Share

7. Desakan

Pagi ini, Ileana terlihat menata beberapa makanan yang baru selesai ia masak. Nisaka sudah duduk tenang di meja makan, menunggu Kakeknya yang masih bersiap di kamar. Ileana memberikan segelas susu pada Nisaka lalu menaruh nasi serta ayam goreng dan sayur di atas piring keponakannya itu. Bekal makan siang juga disiapkan untuk Nisaka. Ileana tidak ingin Nisaka jajan sembarangan di sekolah. Ia hanya ingin menjaga amanah dari mendiang Yoanna.

"Kamu mau Tante anterin ke sekolah?" tanya Ileana pada Nisaka.

Sambil mengunyah ayam goreng, Nisaka menjawab, "Mau, Tante. Tapi nanti Tante telat kerjanya. Nisa nggak mau Tante dimarahi sama atasan Tante."

Ileana tersenyum. Diusapnya rambut Nisaka yang sudah diikat rapi. Tidak terasa, keponakannya itu sudah beranjak remaja dan sudah mengerti bagaimana repotnya Ileana mengurus Nisaka serta pekerjaannya di perusahaan besar itu.

"Nggak masalah, Nisa. Tante juga khawatir kalau kamu pergi sendirian. Sekarang kan jaman penculikan," ujar Ileana tetap diiringi senyuman manis.

"Ya udah deh kalau Tante maksa," kelakar Nisaka.
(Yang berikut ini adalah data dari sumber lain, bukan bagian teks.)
-- ==== Sys2Proof/Tests/Slice0.lean ====
section
/-! SUPPORT. Tests. Every expected result is taken from the spec's worked examples, from 95_test_vectors.md or from
the tables of 30_encoding.md; then one witness for every statement that has hypotheses. -/

namespace Sys2Proof.Tests

open Sys2Proof.Machine

set_option Elab.async false

/-- The block after the host loaded `bytes` to `IN[0 ..]` and wrote `IN_LEN` (R384). -/
def loaded (bytes : List Byte) : State :=
  { State.reset with
    inLen := BitVec.ofNat 64 bytes.length
    inMem := bytes.zipIdx.foldl (fun m c => Memory.write c.2 c.1 m) [] }

/-- The next state, or the reset state where there is none. -/
def stateOf : Host.Outcome State Fault Refusal → State
  | .next t => t
  | _ => State.reset

/-- There is a next state. -/
def hasNext : Host.Outcome State Fault Refusal → Bool
  | .next _ => true
  | _ => false

/-- The state after a list of commands. -/
def after (is : List Instr) (s : State) : State := stateOf (runCommands is s)

/-- The state with other open parameters. -/
def withParams (cap : Addr) (failing : List Addr) (s : State) : State :=
  { s with params := { outCap := cap, inErr := failing } }

/-- The fault record as the host reads it: `STATUS`, `FAULT_INFO`, `FAULT_UNIT`, `VALID`. -/
def faultRecord (s : State) : Nat × Nat × Nat × Nat :=
  (s.statusWord.toNat, s.faultInfo.toNat, s.faultUnit.code.toNat, s.valid.word.toNat)

/-- "AAAA", "AAAB", "ABC", "abracadabra" (R177, R176, R147). -/
def fourA : List Byte := [0x41, 0x41, 0x41, 0x41]
def threeAB : List Byte := [0x41, 0x41, 0x41, 0x42]
def abc : List Byte := [0x41, 0x42, 0x43]
def abra : List Byte := [0x61, 0x62, 0x72, 0x61, 0x63, 0x61, 0x64, 0x61, 0x62, 0x72, 0x61]
/-- The archive of "AAAA" (R249). -/
def fourAArchive : List Byte := [0x00, 0x41, 0x01, 0x30, 0x04, 0x00]

/-! ### Words (30_encoding.md R100, R101, R103: bits 7:4 `zero`, bits 3:0 `op`) -/

theorem test_decode_fscan : decode 0b00000001 = .ok .fscan := rfl
theorem test_decode_tbuild : decode 0b00000010 = .ok .tbuild := rfl
theorem test_decode_cderive : decode 0b00000011 = .ok .cderive := rfl
theorem test_decode_hpack : decode 0b00000100 = .ok .hpack := rfl
theorem test_decode_hunpack : decode 0b00000101 = .ok .hunpack := rfl
theorem test_decode_bpack : decode 0b00000110 = .ok .bpack := rfl
theorem test_decode_bunpack : decode 0b00000111 = .ok .bunpack := rfl
theorem test_decode_compress : decode 0b00001000 = .ok .compress := rfl
theorem test_decode_decompress : decode 0b00001001 = .ok .decompress := rfl
theorem test_decode_clear : decode 0b00001010 = .ok .clear := rfl

/-- R103: `op` = 0x0. -/
theorem test_word_00_refused : legalWord 0x00 = false ∧ decode 0x00 = .error .opNotAssigned := ⟨by decide, rfl⟩
/-- R103: `op` = 0xB, the first above the table. -/
theorem test_word_0b_refused : legalWord 0x0B = false ∧ decode 0x0B = .error .opNotAssigned := ⟨by decide, rfl⟩
/-- R103: `zero` is not 0, over an `op` that is assigned. -/
theorem test_word_11_refused : legalWord 0x11 = false ∧ decode 0x11 = .error .zeroFieldNotZero := ⟨by decide, rfl⟩
/-- R103: `zero` is not 0 in its highest bit only. -/
theorem test_word_81_refused : legalWord 0x81 = false ∧ decode 0x81 = .error .zeroFieldNotZero := ⟨by decide, rfl⟩
/-- R35: a code of 256 bits does not fit its entry; one of 255 does. -/
theorem test_code_of_256_bits_refused :
    Code.wellFormed (List.replicate 256 true) = false ∧ Code.wellFormed (List.replicate 255 true) = true := by
  decide +kernel
/-- Every command is well formed: R102 leaves nothing in it that could be out of range. -/
theorem test_commands_wellFormed : Instr.all.all Instr.wellFormed = true := by decide
/-- The first step after reset runs the word placed for it: `CLEAR`, and `TBUILD`, which faults (Q7). -/
theorem test_withFetchWord_runs :
    hasNext (step (State.reset.withFetchWord 8 0x0A)) = true ∧
    faultRecord (stateOf (step (State.reset.withFetchWord 8 0x02))) = (4, 2, 2, 0) := by decide +kernel

/-! ### Units -/

/-- 95_test_vectors.md F3: `FF FF 00`. -/
theorem test_fscan_counts :
    let t := after [.fscan] (loaded [0xFF, 0xFF, 0x00])
    (t.freq.get 0x00, t.freq.get 0xFF, t.freq.get 0x41, t.alpha, t.inPtr, t.valid.word) = (1, 2, 0, 2, 3, 1) := by
  decide +kernel

/-- 95_test_vectors.md F6: `IN_ERR(2)`. -/
theorem test_fscan_read_error :
    faultRecord (after [.fscan] (withParams 100 [2] (loaded fourA))) = (1, 2, 1, 0) := by decide +kernel

/-- R176: "ABC", three equal weights: a merged node moves past strictly smaller weights only. -/
theorem test_tbuild_equal_weights :
    let t := after [.fscan, .tbuild] (loaded abc)
    (t.root, t.node[3]?.map fun n => (n.left, n.right, n.weight), t.node[4]?.map fun n => (n.left, n.right, n.weight)) =
      (some 4, some (some 2, some 1, 2), some (some 0, some 3, 3)) := by decide +kernel

/-- R177: "AAAA", the degenerate case: the real leaf is the left child. -/
theorem test_tbuild_one_symbol :
    let t := after [.fscan, .tbuild] (loaded fourA)
    t.root = some 1 ∧ t.nodeCount = 2 ∧ t.list = [1] ∧
      t.node[1]? = some { kind := .internal, left := some 0, right := none, sym := 0, weight := 4 } := by
  decide +kernel

/-- R201: "abracadabra": the codes, the total, the padding. -/
theorem test_cderive_codes :
    let t := after [.fscan, .tbuild, .cderive] (loaded abra)
    (t.code.get 0x61, t.code.get 0x63, t.code.get 0x64, t.code.get 0x72, t.totalBits, t.padding) =
      ([false], [true, true, false, true], [true, true, false, false], [true, true, true], 23, 1) := by
  decide +kernel

/-- R35: the word of a code: `bits[0]` is the edge leaving the root, so "1101" is 0b1011. -/
theorem test_code_word : Code.len [true, true, false, true] = 4 ∧ Code.bits [true, true, false, true] = 0b1011 := by
  decide

/-- R220: "AAAA": the header `00 41 01 30 04`. -/
theorem test_hpack_header :
    let t := after [.fscan, .tbuild, .cderive, .hpack] (loaded fourA)
    (t.output, t.hdrLen) = ([0x00, 0x41, 0x01, 0x30, 0x04], 5) := by decide +kernel

/-- 95_test_vectors.md H5: `OUT_CAP` = 3. -/
theorem test_hpack_out_full :
    faultRecord (after [.fscan, .tbuild, .cderive, .hpack] (withParams 3 [] (loaded fourA))) = (2, 3, 4, 0) := by
  decide +kernel

/-- R250: the nodes of the "abracadabra" header in order of first visit. -/
theorem test_hunpack_nodes :
    let t := after [.hunpack] (loaded [0x04, 0x61, 0x01, 0x30, 0x62, 0x02, 0x31, 0x30, 0x63, 0x04, 0x31, 0x31, 0x30, 0x31,
      0x64, 0x04, 0x31, 0x31, 0x30, 0x30, 0x72, 0x03, 0x31, 0x31, 0x31, 0x01, 0x5D, 0xAC, 0x5C])
    (t.nodeCount, t.padding, t.hdrLen) = (9, 1, 26) ∧ t.node.map (fun n => (n.left, n.right, n.sym)) =
      [(some 1, some 2, 0), (none, none, 0x61), (some 3, some 4, 0), (none, none, 0x62), (some 5, some 8, 0),
        (some 7, some 6, 0), (none, none, 0x63), (none, none, 0x64), (none, none, 0x72)] := by decide +kernel

/-- R251, the row `01 41 01 30 42 02 30 31 00`: a path through a leaf. -/
theorem test_hunpack_prefix_violation :
    faultRecord (after [.hunpack] (loaded [0x01, 0x41, 0x01, 0x30, 0x42, 0x02, 0x30, 0x31, 0x00])) = (3, 6, 5, 0) := by
  decide +kernel

/-- R270: "abracadabra": the payload `5D AC 5C`. -/
theorem test_bpack_payload :
    let t := after [.fscan, .tbuild, .cderive, .hpack, .bpack] (loaded abra)
    (t.output.drop 26, t.payLen, t.symCount, t.outLen) = ([0x5D, 0xAC, 0x5C], 3, 11, 29) := by decide +kernel

/-- R268: the host changed `IN[1]` to a byte without a code. -/
theorem test_bpack_missing_code :
    faultRecord (after [.bpack]
      ((after [.fscan, .tbuild, .cderive, .hpack] (loaded fourA)).storeIn 1 0x42)) = (6, 1, 6, 0) := by decide +kernel

/-- R296, the third row: padding bits that are not 0 are ignored. -/
theorem test_bunpack_padding_ignored :
    (after [.hunpack, .bunpack] (loaded [0x00, 0x41, 0x01, 0x30, 0x04, 0x0F])).observe = .succeeded fourA := by
  decide +kernel

/-- R296, the fourth row: the one meaningful bit ends inside a code. -/
theorem test_bunpack_ends_inside_code :
    faultRecord (after [.hunpack, .bunpack]
      (loaded [0x01, 0x41, 0x01, 0x30, 0x42, 0x02, 0x31, 0x30, 0x07, 0x80])) = (3, 9, 7, 0) := by decide +kernel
Tak lama Ikhwan muncul dengan penampilan yang cukup rapi. Ileana dan Nisaka saling bertatapan, merasa heran dengan penampilan Ikhwan pagi ini. Ileana hendak bertanya, namun sudah didahului oleh Nisaka.

"Kakek mau kemana?"

Ikhwan duduk di kursi dan menjawab, "Mau nganterin kamu dong. Sekalian mau jumpa sama calon suaminya Tante kamu."

Ileana tersedak air putih saat Ikhwan berkata seperti itu. Ia langsung menatap Ikhwan. "Ayah, mau ngapain lagi sih? Kan aku udah bilang nggak mau dijodohin kayak gitu. Aku bisa kok cari sendiri. Nggak harus dijodohin."
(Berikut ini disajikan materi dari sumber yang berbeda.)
-- ==== Sys2Proof/Machine/Dispatch.lean ====
section
/-! DEFINITION. One arm per operation of the opcode map R94. -/

namespace Sys2Proof.Machine

def exec (i : Instr) (s : State) : Host.Outcome State Fault Refusal :=
  match i with
  | .tick => Sys2Proof.Machine.execTick s
  | .trig a => Sys2Proof.Machine.execTrig a s
  | .bank a => Sys2Proof.Machine.execBank a s
  | .rate a d => Sys2Proof.Machine.execRate a d s
  | .live a d => Sys2Proof.Machine.execLive a d s
  | .tempo d => Sys2Proof.Machine.execTempo d s
  | .run a => Sys2Proof.Machine.execRun a s
  | .record a => Sys2Proof.Machine.execRecord a s
  | .erase => Sys2Proof.Machine.execErase s
  | .dir => Sys2Proof.Machine.execDir s
  | .mix => Sys2Proof.Machine.execMix s
  | .click => Sys2Proof.Machine.execClick s
  | .ovr a => Sys2Proof.Machine.execOvr a s
  | .rdla => Sys2Proof.Machine.execRdla s
  | .prd a d => Sys2Proof.Machine.execPrd a d s
  | .chan a => Sys2Proof.Machine.execChan a s
  | .div a => Sys2Proof.Machine.execDiv a s
  | .save a => Sys2Proof.Machine.execSave a s
  | .load a => Sys2Proof.Machine.execLoad a s
  | .boot => Sys2Proof.Machine.execBoot s
  | .mstart => Sys2Proof.Machine.execMstart s
  | .mstop => Sys2Proof.Machine.execMstop s
  | .mcont => Sys2Proof.Machine.execMcont s
  | .mclk => Sys2Proof.Machine.execMclk s
  | .mnote ch id => Sys2Proof.Machine.execMnote ch id s
  | .mcc ch id value => Sys2Proof.Machine.execMcc ch id value s

end Sys2Proof.Machine
end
"Udah deh, Ilea. Kamu tuh nurut aja apa kata Ayah. Jangan ngebantah. Ini juga demi kebaikan kamu," kata Ikhwan tidak mau kalah. "Kamu itu mau sampai kapan sendiri terus? Udah tua. Malu sama tetangga. Kamu udah dicap jadi perawan tua loh."

Ileana menghembuskan napas panjang. "Yah, udah berapa kali aku bilang. Jangan pernah tanggapi omongan tetangga. Ini hidup aku, bukan hidup mereka. Mereka nggak berhak suruh aku nikah cepat. Aku yang tentuin jalan hidup aku loh. Kenapa Ayah lebih percaya omongan orang dibanding anak sendiri?"

Nada bicara Ileana sudah mulai terdengar kesal. Memang ia begitu kesal jika Ikhwan terus membahas masalah pernikahan, sementara dirinya juga belum siap untuk menikah. Ia juga masih punya tanggungan yaitu Nisaka. Ileana sudah berjanji akan membuat Nisaka sukses dan mandiri. Tapi Ikhwan tidak mau mengerti ucapan Ileana. Selalu saja menanggapi ocehan para tetangga yang memang selalu ikut campur urusan keluarga Ileana.

Ikhwan yang kesal mendengar penolakan Ileana pun menggebrak meja, sehingga membuat Nisaka terkejut. Suasana tenang pagi ini berubah menjadi tegang. Nisaka bahkan menundukkan kepala saat melihat Ikhwan marah. Meskipun kemarahan itu tidak tertuju pada Nisaka.

"Kamu tuh kalau dibilangi orang tua nggak pernah mau nurut! Kamu nggak pernah dengar omongan tetangga! Setiap hari, Ayah yang dengar! Tapi kamu selalu keras kepala!" teriak Ikhwan.

"Yang keras kepala itu Ayah. Aku belum siap nikah. Titik." Ileana beranjak dari kursinya lalu mengajak Nisaka untuk segera berangkat ke sekolah. "Ayo, Nisa. Kita berangkat sekarang," ajaknya.

Nisaka hanya menurut dan mengikuti langkah Ileana sambil menggandeng tangannya. Sementara Ikhwan terus saja berteriak meminta Ileana untuk kembali.

"Anak kurang ajar kamu! Ayah belum selesai bicara, Ilea! Pokoknya nanti malam kamu harus ketemu sama calon suami kamu!"

Ileana mengabaikan teriakan Ikhwan. Para tetangga yang selalu ingin tahu masalah di keluarga Ileana pun mulai berkumpul sambil berbisik. Ileana tidak peduli. Ia terus saja jalan melewati kumpulan ibu-ibu yang terus menatapnya.

Ileana dan Nisaka duduk di halte yang kebetulan sepi pagi ini. Sambil menggenggam tangan Nisaka, Ileana menangis. Ia lelah menghadapi sang ayah yang setiap hari terus mendesaknya seperti itu. Nisaka juga memahami bagaimana perasaan Ileana.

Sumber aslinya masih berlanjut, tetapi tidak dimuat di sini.